WHAT THIS TASK INVOLVES: Below are some records; retype all of them exactly.

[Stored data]
┄┄┄┄┄┄

/-- The answer of PROBE: steps 1, 2, 4 and 5 of R156 for one byte. A miss is served as R188 states; where firmware concludes not mapped
PROBE reports it, and it raises no cause. A service core's own miss is served where it stands, by the shipped walk (log 13). -/
def probeAnswer (a : Word) (acc : Access) : Exec Word := do
  let s ← get
  let q := s.focus
  let p := s.partOf q
  if let some (v, _) ← granted .memory then return v
  if !formOk a || shutOut s q a then return probeFault 0x04
  match rangeCause a 1 with
  | some c => return probeFault c
  | none =>
    if formOf a = 1 then
      return if mayReach s q (gtileOf s a) then 0x4000_0000_0000_0000#64 else probeFault 0x0B
    match lookup (tlbOf s q) p a.toNat acc with
    | .hit e => return probeWord (q.kind == .s) e
    | .denied => return probeFault 0x08
    | .miss =>
      if q.kind ≠ .s && ownHandler s q then throw (.trap 0x07 a (some acc))
      match walk s p a.toNat with
      | .leaf l =>
        if !installable s p l then return probeFault 0x07
        if q.kind ≠ .s then throw (.trap 0x07 a (some acc))
        set (install q (entryOf p l acc) (markLeaf p 0 l acc s))
        return if permits (entryOf p l acc).leaf acc then probeWord true (entryOf p l acc) else probeFault 0x08
      | .nothing => return probeFault 0x07
      | .broken => if q.kind ≠ .s then throw (.trap 0x07 a (some acc)) else consumed a

/-- PROBE (R192, R403). -/
def probeBody (f : F64M) : Exec Flow := do
  let a ← baseAddress f
  let r ← echoed1 (probeAnswer a (if f.fn3.getLsbD 0 then .write else .read))
  putX f.d.toNat r false
  return .fall

/-- PROBE (R403). -/
def execProbe (f : F64M) (s : State) : Host.Outcome State Fault Refusal := issueM (.probe f) f (probeBody f) s

end Sys2Proof.Machine
end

┄┄┄┄┄┄

ANSWER TO THE EXERCISE:
/-- The answer of PROBE: steps 1, 2, 4 and 5 of R156 for one byte. A miss is served as R188 states; where firmware concludes not mapped
PROBE reports it, and it raises no cause. A service core's own miss is served where it stands, by the shipped walk (log 13). -/
def probeAnswer (a : Word) (acc : Access) : Exec Word := do
  let s ← get
  let q := s.focus
  let p := s.partOf q
  if let some (v, _) ← granted .memory then return v
  if !formOk a || shutOut s q a then return probeFault 0x04
  match rangeCause a 1 with
  | some c => return probeFault c
  | none =>
    if formOf a = 1 then
      return if mayReach s q (gtileOf s a) then 0x4000_0000_0000_0000#64 else probeFault 0x0B
    match lookup (tlbOf s q) p a.toNat acc with
    | .hit e => return probeWord (q.kind == .s) e
    | .denied => return probeFault 0x08
    | .miss =>
      if q.kind ≠ .s && ownHandler s q then throw (.trap 0x07 a (some acc))
      match walk s p a.toNat with
      | .leaf l =>
        if !installable s p l then return probeFault 0x07
        if q.kind ≠ .s then throw (.trap 0x07 a (some acc))
        set (install q (entryOf p l acc) (markLeaf p 0 l acc s))
        return if permits (entryOf p l acc).leaf acc then probeWord true (entryOf p l acc) else probeFault 0x08
      | .nothing => return probeFault 0x07
      | .broken => if q.kind ≠ .s then throw (.trap 0x07 a (some acc)) else consumed a

/-- PROBE (R192, R403). -/
def probeBody (f : F64M) : Exec Flow := do
  let a ← baseAddress f
  let r ← echoed1 (probeAnswer a (if f.fn3.getLsbD 0 then .write else .read))
  putX f.d.toNat r false
  return .fall

/-- PROBE (R403). -/
def execProbe (f : F64M) (s : State) : Host.Outcome State Fault Refusal := issueM (.probe f) f (probeBody f) s

end Sys2Proof.Machine
end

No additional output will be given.